CS297 Proposal
Quantum Threshold Gate Simulator
Xin Chen (xinchen_2002@yahoo.com)
Advisor: Dr. Chris Pollett
Description:
In recent years interest in quantum computation has been steadily increasing.
One reason for this is due to Shor's [S97] discovery of a polynomial time
quantum algorithm for factoring, which is one of the strongest arguments in
favor of the superiority of quantum computing models over classical ones.
Since this discovery, many efforts have been made to find new, efficient
quantum algorithms for classical problems and to develop quantum complexity
theory. The goal of this research will be to develop a simulator which will
aid in understanding the robustness of certain quantum algorithms.

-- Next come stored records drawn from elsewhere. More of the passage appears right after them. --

-- ==== Sys2Proof/Certificates/Slice0/Obligations.lean ====
section
/-! DEFINITION. The statements for the provers. A statement about an operation reads `State.Ready` (quiescent, `cs_id`
stored, every exchange completes) as the conditions under which the spec says it runs whole, and says what it leaves in
every piece of state the spec gives the engine (`State.Leaves`). The bytes the device answers with are free: `s.answer k`
is answer number `k` from state `s` on, whatever it is (20_memory.md R79; notes/assumptions/4.md). -/

open Sys2Proof Sys2Proof.Machine

/-! ## Construction and configuration -/

/-- R53: the table of the values after construction, for every configuration, of which that the stage is idle is the spec's
decision D27 and that `last_status` has no value D19 (notes/assumptions/15.md); that `State.reset` is the constructed state
of the default instance is the model's choice (11.md), its values those of logs 1 to 3. Nothing is assumed of the device: its answers are the free values of notes/assumptions/4.md. -/
def Obligations.ResetState : Prop :=
  (∀ (c : Config) (b : BusCfg), c.Distinct → b.Ok →
    ∃ s, construct c b = some s ∧ s.phase = .idle ∧ s.csLevel = .high ∧ s.busOpen = false ∧ s.busClk = none ∧
      s.lastStatus = none ∧ s.csId = none ∧ s.busCfg = b ∧ s.cfg = c ∧ s.latch = Latches.empty ∧ s.trace = []) ∧
  construct standardConfig standardBusCfg = some State.reset ∧
  ∀ k, State.reset.answer k = Config.deviceByte k

/-- R98, the spec's own inference (decision D4): the 29 opcodes of a constructed engine are pairwise distinct, which
construction checks (the model's choice, notes/assumptions/11.md); and the default table's are (PRESUMED, 1.md). -/
def Obligations.DistinctOpcodes : Prop :=
  (∀ (c : Config) (b : BusCfg) (s : State), construct c b = some s →
    ∀ op op' : WireOp, opcodeOf s.cfg op = opcodeOf s.cfg op' → op = op') ∧
  ∀ op op' : WireOp, opcodeOf standardConfig op = opcodeOf standardConfig op' → op = op'

/-! ## Encoding -/

/-- R131: the three address bytes, for every 32-bit value; the top 8 bits do not matter. -/
def Obligations.AddressEncoding : Prop :=
  (∀ a : Address, addrBytes a =
    [BitVec.ofNat 8 (a.toNat / 65536 % 256), BitVec.ofNat 8 (a.toNat / 256 % 256), BitVec.ofNat 8 (a.toNat % 256)]) ∧
  (∀ (a : Address) (k : Nat), addrBytes (a + BitVec.ofNat 32 (k * 16777216)) = addrBytes a) ∧
  addrBytes 0 = [0x00, 0x00, 0x00] ∧ addrBytes 0x7FFFFF = [0x7F, 0xFF, 0xFF] ∧
  addrBytes 0x800000 = [0x80, 0x00, 0x00] ∧ addrBytes 0xAB123456 = [0x12, 0x34, 0x56]

/-- R94, S3: for every addressed operation, bits 31:24 of the address operand never reach the frame, and bytes 1 to 3 of
the frame are the low 24 bits, most significant first. -/
def Obligations.AddressedFrames : Prop :=
  ∀ (c : Config) (i : Instr) (a : Address), i.addr? = some a →
    ((encode c i).drop 1).take 3 = addressBytes a ∧
      ∀ i' : Instr, i'.op = i.op → i'.addr? = some (low24 a) → i'.span? = i.span? → encode c i' = encode c i

/-- R90 to R99: with distinct opcodes, the decoder gives back every well-formed instruction of every family from its
frame, with all a frame carries of its operands. -/
def Obligations.DecodeOfEncode : Prop :=
  ∀ (c : Config) (i : Instr), c.Distinct → i.wellFormed c = true → decode c (encode c i) = .ok i.canonical

/-- R99: what the decoder accepts is exactly the frame of the instruction it answers. -/
def Obligations.EncodeOfDecode : Prop :=
  ∀ (c : Config) (t : List Byte) (i : Instr), decode c t = .ok i → encode c i = t ∧ i.canonical = i

/-- R100: a transmit sequence whose first byte is none of the 29 values of `OPC` is refused by name; under the default
table there are 227 such bytes. -/
def Obligations.UnknownOpcodesRefused : Prop :=
  (∀ (c : Config) (b : Byte) (t : List Byte), b ∉ c.opc.toList → decode c (b :: t) = .error .unknownOpcode) ∧
  ((List.range 256).filter (fun k => opOfByte standardConfig (BitVec.ofNat 8 k) = none)).length = 227

/-- R96, R97 and the table of 95_test_vectors.md 2.2: words written out from the encodings, one of each family, decode to
the instruction they stand for. The opcode bytes are the default table's (PRESUMED, notes/assumptions/1.md), and the one dummy
byte of the `READ_SECURITY_REGISTER` frame is the default `DUMMY_SECREG_READ` (PRESUMED, 2.md). -/
def Obligations.SampleFrames : Prop :=
  decode standardConfig [0x06] = .ok .writeEnable ∧
  decode standardConfig [0x90, 0x00, 0x00, 0x00, 0x00] = .ok .readManufacturerId ∧
  decode standardConfig [0x03, 0x00, 0x12, 0x34, 0x00, 0x00] = .ok (.readData 0x001234 2 [0x00, 0x00]) ∧
  decode standardConfig [0x02, 0x00, 0x12, 0x34, 0xDE, 0xAD, 0xBE, 0xEF] =
    .ok (.pageProgram 0x001234 4 [0xDE, 0xAD, 0xBE, 0xEF]) ∧
  decode standardConfig [0x20, 0x00, 0x30, 0x00] = .ok (.sectorErase 0x003000) ∧
  decode standardConfig [0x48, 0x00, 0x30, 0x00, 0x00, 0x00] = .ok (.readSecurityRegister 0x003000 1 [0x00]) ∧
  decode standardConfig [0x11, 0x60] = .ok (.writeSr3 0x60)

/-! ## Operations of one transaction, not gated -/

/-- R225 to R232: the seven opcode-only commands. One exchange, the opcode; `OK` whatever the device answers. That they are
offered, bare and ungated is the spec's decision D11 (notes/assumptions/15.md). -/
def Obligations.BareCommands : Prop :=
  ∀ (s : State) (p : CsId), s.Ready p →
    ∀ i ∈ [Instr.writeEnable, .volatileWriteEnable, .writeDisable, .releasePowerDown, .suspend, .resume, .powerDown],
      ∃ t, exec i s = .next t ∧ s.Sends t p .default [opcodeOf s.cfg i.op] [] s.buf

/-- R212, R213: the two reset steps by themselves. `OK` always, no other engine state changed. That they are not gated is
the spec's decision D12 (notes/assumptions/15.md). -/
def Obligations.ResetSteps : Prop :=
  ∀ (s : State) (p : CsId), s.Ready p →
    (∃ t, exec .enableReset s = .next t ∧ s.Sends t p .default [s.cfg.opc.enableReset] [] s.buf) ∧
      ∃ t, exec .resetDevice s = .next t ∧ s.Sends t p .default [s.cfg.opc.resetDevice] [] s.buf

/-- R156: five exchanges; the outputs are receive positions 3 and 4, whatever they are. The count and the positions are the
spec's decision D7 (conflict C2; notes/assumptions/15.md). -/
def Obligations.ReadManufacturerId : Prop :=
  ∀ (s : State) (p : CsId), s.Ready p →
    ∃ t, exec .readManufacturerId s = .next t ∧
      s.Sends t p .default [s.cfg.opc.readManufacturerId, 0x00, 0x00, 0x00, 0x00] [s.answer 3, s.answer 4] s.buf

/-- R157: four exchanges; the outputs are receive positions 1, 2 and 3. -/
def Obligations.ReadJedecId : Prop :=
  ∀ (s : State) (p : CsId), s.Ready p →
    ∃ t, exec .readJedecId s = .next t ∧
      s.Sends t p .default [s.cfg.opc.readJedecId, 0x00, 0x00, 0x00] [s.answer 1, s.answer 2, s.answer 3] s.buf

/-- R158: thirteen exchanges; the outputs are receive positions 5 to 12, in arrival order. -/
def Obligations.ReadUniqueId : Prop :=
  ∀ (s : State) (p : CsId), s.Ready p →
    ∃ t, exec .readUniqueId s = .next t ∧
      s.Sends t p .default (s.cfg.opc.readUniqueId :: List.replicate 12 0x00)
        [s.answer 5, s.answer 6, s.answer 7, s.answer 8, s.answer 9, s.answer 10, s.answer 11, s.answer 12] s.buf

/-- R159: opcode, address, `DUMMY_SFDP` dummies, `n` fills; `buf[0..n-1]` is filled, the rest of the buffer kept. That an
address is sent is the spec's decision D6 (notes/assumptions/15.md), and the dummy count its parameter (2.md). -/
def Obligations.ReadSfdp : Prop :=
  ∀ (s : State) (p : CsId) (a : Address) (n : Nat) (b : List Byte), s.Ready p → n ≤ b.length → fitsLenMax s.cfg n →
    let tx := [s.cfg.opc.readSfdp] ++ addressBytes a ++ List.replicate (s.cfg.dummySfdp + n) 0x00
    let data := (s.received tx.length).drop (4 + s.cfg.dummySfdp)
    ∃ t, exec (.readSfdp a n b) s = .next t ∧
      s.Sends t p .default tx data (TransferBuffer.ofBytes (data ++ b.drop n)) ∧ data.length = n

/-- R171: opcode, address, `n` fills, in a transaction at the read clock; `buf[0..n-1]` is filled. That this is the
operation at the read clock is the spec's decision D9 (R121; notes/assumptions/15.md). -/
def Obligations.ReadData : Prop :=
  ∀ (s : State) (p : CsId) (a : Address) (n : Nat) (b : List Byte), s.Ready p → n ≤ b.length → fitsLenMax s.cfg n →
    let tx := [s.cfg.opc.readData] ++ addressBytes a ++ List.replicate n 0x00
    let data := (s.received tx.length).drop 4
    ∃ t, exec (.readData a n b) s = .next t ∧
      s.Sends t p .read tx data (TransferBuffer.ofBytes (data ++ b.drop n)) ∧ data.length = n

/-- R172: as R171 with `DUMMY_FAST_READ` dummies, at the default clock; the bytes under the dummies are discarded. -/
def Obligations.FastRead : Prop :=
  ∀ (s : State) (p : CsId) (a : Address) (n : Nat) (b : List Byte), s.Ready p → n ≤ b.length → fitsLenMax s.cfg n →
    let tx := [s.cfg.opc.fastRead] ++ addressBytes a ++ List.replicate (s.cfg.dummyFastRead + n) 0x00
    let data := (s.received tx.length).drop (4 + s.cfg.dummyFastRead)
    ∃ t, exec (.fastRead a n b) s = .next t ∧
      s.Sends t p .default tx data (TransferBuffer.ofBytes (data ++ b.drop n)) ∧ data.length = n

The first such algorithm to be considered will be a scaled-down version of
the algorithm in [FGHP99] which was used to show nondeterministic quantum
polynomial time is equal to the counting hierarchy. The scaled-down version
gives a way to simulate threshold circuits with small depth quantum circuits.
The simulation is an improvement over what can be done with classical AND, OR,
NOT circuits. Unfortunately, the acceptance model for these quantum circuits
is unrealistic. We say a 1 is output if the quantum circuit accepts with a
non-zero probability; otherwise, we say a 0 is output. So the question is
how much error is introduced if we choose a more realistic acceptance criteria?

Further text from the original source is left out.